Entreprise

Les ramifications d’Eternit dans quasiment tous les pays d’Europe laissent à penser qu’il s’agit d’un énorme groupe international. D’origine belge ? Ou suisse ? Voire espagnole ou allemande ?

En réalité, il ne s’agit pas d’un seul groupe mais de plusieurs sociétés. Le terme Eternit désigne en fait un procédé de fabrication d’amiante-ciment mis au point par un ingénieur brasseur autrichien, Ludwig Hatschek. Celui-ci baptise son invention "Eternit", la fait breveter en mars 1900 et en vend la licence par pays. "Les concessionnaires étaient tenus de donner le nom Eternit à leur entreprise et à leurs produits et d’utiliser le logo Eternit, indique Eternit Suisse sur son site web. C’est ainsi que de nombreuses entreprises, dans le monde entier, ont repris à leur nom la désignation Eternit et ont fabriqué des produits du même nom." Eternit Suisse l’a acheté en 1902, Eternit Belgique (plus exactement l’industriel Alphonse Emsens) en 1905, etc.

Ce qui ne veut pas dire qu’il n’y a aucun lien entre ces différentes sociétés. Des auteurs, parmi lesquels l’historienne Odette Hardy-Hemery, ont en effet pointé la collaboration plus qu’étroite qui a uni, discrètement mais solidement, et tout au long du XXe siècle, quelques grandes lignées Eternit. Parmi lesquelles les familles Emsens (Belgique), Schmidheiny (Suisse) et Cuvelier (France).

C’est d’ailleurs en association avec Jean Emsens, détenteur du brevet et donc de la marque, qu’en 1922 Joseph Cuvelier crée Eternit France. Et ce sont les différentes sociétés Eternit belge, suisse, italienne, autrichienne et espagnole qui créeront Eternit Allemagne. Rien de surprenant donc que les derniers dirigeants d’Eternit Italie soient issus des familles belge (le baron Jean-Louis de Cartier de Marchienne, époux de Viviane Emsens) et suisse (Stephan Schmidheiny).

Si tous les Eternit ne forment pas un seul groupe, certains Eternit nationaux ont créé de véritables empires. Comme Eternit Belgique. En 1922, la société traverse une première fois une frontière, vers la France. D’autres traversées suivront en grand nombre avec la création de filiales en Europe mais également en Amérique latine, en Asie et en Afrique. Dès les années 50 le groupe se lance dans la diversification (revêtements de sol en vinyle en 1951, plaques de plâtre en 1957, tuiles en béton en 1972, carreaux de céramique en 1985 ). Le nom Eternit est de moins en moins approprié. En 1995, sous la garde des mêmes actionnaires familiaux, le groupe est rebaptisé Etex Group. En 1999, il s’élargit nettement en achetant le groupe britannique Marley. D’autres acquisitions et créations de filiales suivront. Il compte actuellement 92 sociétés dans 42 pays et plus de 14600 personnes dont 1069 en Belgique. Son chiffre d’affaires 2008 s’est élevé à 2,081 milliards d’euros, dont 8 % réalisés au Benelux.
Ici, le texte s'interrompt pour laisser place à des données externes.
-- ==== Sys2Proof/Machine/Cfgs.lean ====
section
/-! DEFINITION. The configuration store (section 16.4): payloads, banks, and the commands of partition 0. -/

namespace Sys2Proof.Machine

/-- An item of a payload: TAG and value (R590). -/
structure CfgItem where
  tag : Nat
  value : List Byte
  deriving DecidableEq, Repr

/-- The items of a payload, and whether its form holds: every item whole, its padding zero, TAG 0 at the end (R590). The
first argument bounds the number of items. -/
def cfgItems : Nat → List Byte → List CfgItem × Bool
  | 0, _ => ([], false)
  | n + 1, b =>
    if b.length < 4 then ([], false)
    else
      let tag := fieldAt b 0 2
      let len := fieldAt b 2 2
      if tag = 0 then ([], len == 0)
      else if b.length < 4 + ceilDiv len 4 * 4 then ([], false)
      else
        let r := cfgItems n (b.drop (4 + ceilDiv len 4 * 4))
        ({ tag, value := bytesAt b 4 len } :: r.1, r.2 && allZero (bytesAt b (4 + len) (ceilDiv len 4 * 4 - len)))

/-- The start-up settable registers by PF BAR0 offset (Table 18-4, R646). -/
def regInitOffset (o : Nat) : Bool :=
  let win := 0x2000000 ≤ o ∧ o < 0x2000000 + 32 * 0x100000 ∧
    [0x3000, 0x3008, 0x3010, 0x4008, 0x6010, 0x6020, 0x6028, 0x3030, 0x3038].contains (o % 0x100000)
  let run (base step n : Nat) : Bool := base ≤ o && o < base + step * n && (o - base) % step == 0
  decide win || o == 0x105008 || run 0x105028 8 5 || run 0x105180 8 16 || run 0x200068 0x100 64 || run 0x109040 8 8 ||
  o == 0x108028 || o == 0x104140 || o == 0x1041D8 || o == 0x10C028

/-- Why an item is ignored (R591): 0 it is not, 1 its form, 2 a port the variant has not. Of a role table only the entry of such
a port is ignored (R33; DEDUCED, log entry 41). -/
def CfgItem.check (v : Variant) (it : CfgItem) : Nat :=
  let b := it.value
  match it.tag with
  | 1 => if b.length ≠ 8 ∨ fieldAt b 6 2 ≠ 0 then 1 else 0
  | 2 => if b.length ≠ 40 ∨ fieldAt b 1 3 ≠ 0 ∨ fieldAt b 18 2 ≠ 0 ∨ 8 ≤ fieldAt b 0 1 then 1
    else if v.ports ≤ fieldAt b 0 1 then 2 else 0
  | 3 => if b.length ≠ 4 then 1 else 0
  | 4 => if b.length ≠ 4 then 1 else 0
  | 5 => if b.length % 12 ≠ 0 ∨ b.length = 0 then 1
    else if (List.range (b.length / 12)).any (fun i => !regInitOffset (fieldAt b (12 * i) 4)) then 1 else 0
  | _ => 1

/-- A payload a WRITE accepts (R588, R590, R592): its items too, but for ports that another variant has. -/
def payloadOk (v : Variant) (b : List Byte) : Bool :=
  let (items, ok) := cfgItems (b.length / 4 + 1) b
  decide (4 ≤ b.length) && decide (b.length ≤ 1048560) && b.length % 4 == 0 && ok && items.all (fun i => i.check v != 1)

/-- The bank that holds the newest valid record, `true` for bank 1 (R582, R589; bank 0 on a tie, as slot A). -/
def Boot.newest (b : Boot) : Option (Bool × CfgBank) :=
  match b.bank0, b.bank1 with
  | some x, some y => if newer y.sequence x.sequence then some (true, y) else some (false, x)
  | some x, none => some (false, x)
  | none, some y => some (true, y)
  | none, none => none

/-- Replace a bank's record. -/
def Boot.putBank (b : Boot) (one : Bool) (x : Option CfgBank) : Boot :=
  if one then { b with bank1 := x } else { b with bank0 := x }

/-- A command of the configuration store ends (Table 16-4). -/
def State.cfgsDone (s : State) (result : Nat) : State :=
  ((s.wr F.MGT_CFGS_STATUS_RESULT 0 result).flag F.MGT_CFGS_STATUS_DONE 0).wr F.MGT_CFGS_CTRL_GO 0 0

/-- The bank a WRITE goes to: the one that does not hold the newest valid record. -/
def Boot.target (b : Boot) : Bool := match b.newest with
  | some (one, _) => !one
  | none => false

/-- A write of 1 to MGT_CFGS_CTRL.GO (R592, R603). READ ends at once; WRITE and CLEAR begin with an erase, and run until the
flash ends them. -/
def State.cfgsGo (s : State) : State :=
  if s.rdb F.MGT_CFGS_CTRL_GO 0 then s.flag F.MGT_CFGS_STATUS_BUSY_REFUSED 0
  else
    let s := s.flag F.MGT_CFGS_CTRL_GO 0
    let a := s.rd F.MGT_CFGS_CMD1_ADDR 0
    let n := s.rd F.MGT_CFGS_CMD2_LENGTH 0
    match s.rd F.MGT_CFGS_CMD0_OP 0 with
    | 1 =>
      match s.boot.newest with
      | none => s.cfgsDone 3
      | some (_, b) =>
        let bs := b.payload.take n
        if bs.isEmpty then (s.wr F.MGT_CFGS_STATUS_LENGTH 0 0).cfgsDone 0
        else if (s.xcheckRun 0 a n true false).isSome then s.cfgsDone 2
        else ((s.vwrite .cached 0 a bs).wr F.MGT_CFGS_STATUS_LENGTH 0 bs.length).cfgsDone 0
    | 2 =>
      if s.pins.pwrfailLow then s.cfgsDone 5
      else if n < 4 ∨ 1048560 < n ∨ n % 4 ≠ 0 then s.cfgsDone 1
      else if (s.xcheckRun 0 a n false false).isSome then s.cfgsDone 2
      else if !payloadOk s.variant (s.vbytes 0 a n) then s.cfgsDone 1
      else { s with boot := s.boot.putBank s.boot.target none }
    | 3 => if s.pins.pwrfailLow then s.cfgsDone 5 else { s with boot := { s.boot with bank0 := none, bank1 := none } }
    | _ => s.cfgsDone 6

/-- The flash ends a WRITE or CLEAR in progress (R592): a verified WRITE has its MAGIC, last. -/
def State.cfgsFlash (s : State) (e : FlashEnd) : State :=
  if !s.rdb F.MGT_CFGS_CTRL_GO 0 then s
  else match e with
    | .failed => s.cfgsDone 4
    | .verified =>
      if s.rd F.MGT_CFGS_CMD0_OP 0 = 2 then
        let payload := s.vbytes 0 (s.rd F.MGT_CFGS_CMD1_ADDR 0) (s.rd F.MGT_CFGS_CMD2_LENGTH 0)
        let sequence := match s.boot.newest with
          | some (_, b) => (b.sequence + 1) % 2 ^ 32
          | none => 1
        ({ s with boot := s.boot.putBank s.boot.target (some { sequence, payload }) }).cfgsDone 0
      else s.cfgsDone 0

/-- The command words of an operation, then GO; while a command runs the words are kept. -/
def State.cfgsCommand (s : State) (op : Nat) (addr : Word) (length : BitVec 32) : State :=
  if s.rdb F.MGT_CFGS_CTRL_GO 0 then s.cfgsGo
  else (((s.wr F.MGT_CFGS_CMD0_OP 0 op).setReg Reg.MGT_CFGS_CMD1 0 addr).wr F.MGT_CFGS_CMD2_LENGTH 0 length.toNat).cfgsGo

/-- The firmware serves the commands of the configuration store. -/
def State.cfgsOpen (s : State) : Bool := !s.pins.held && s.boot.running.isSome && s.partOpen 0

/-- CFGS_READ (R592). -/
def execCfgsRead (addr : Word) (length : BitVec 32) (s : State) : Res :=
  .next (if s.cfgsOpen then s.cfgsCommand 1 addr length else s)

/-- CFGS_WRITE (R592): `start` writes the command words and GO; `ends` is the flash's end of the WRITE in progress. -/
def execCfgsWrite (start : Option (Word × BitVec 32)) (ends : Option FlashEnd) (s : State) : Res :=
  .next (if !s.cfgsOpen then s else
    let s := match start with
      | some (a, n) => s.cfgsCommand 2 a n
      | none => s
    match ends with
    | some e => if s.rd F.MGT_CFGS_CMD0_OP 0 = 2 then s.cfgsFlash e else s
    | none => s)

/-- CFGS_CLEAR (R592): `start` writes OP 3 and GO; `ends` is the flash's end of the CLEAR in progress. -/
def execCfgsClear (start : Bool) (ends : Option FlashEnd) (s : State) : Res :=
  .next (if !s.cfgsOpen then s else
    let s := if start then s.cfgsCommand 3 0 0 else s
    match ends with
    | some e => if s.rd F.MGT_CFGS_CMD0_OP 0 = 3 then s.cfgsFlash e else s
    | none => s)

end Sys2Proof.Machine
end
L’amiante qui a fait son succès a totalement disparu des procédés de fabrication. Pour le groupe belge, le processus d’abandon a duré quelque 20 ans, de 1977 à 1997. En 1983, les premiers matériaux en fibres de ciment sans amiante sortaient de l’usine, mais il a fallu près de quinze ans pour qu’ils soient aussi performants.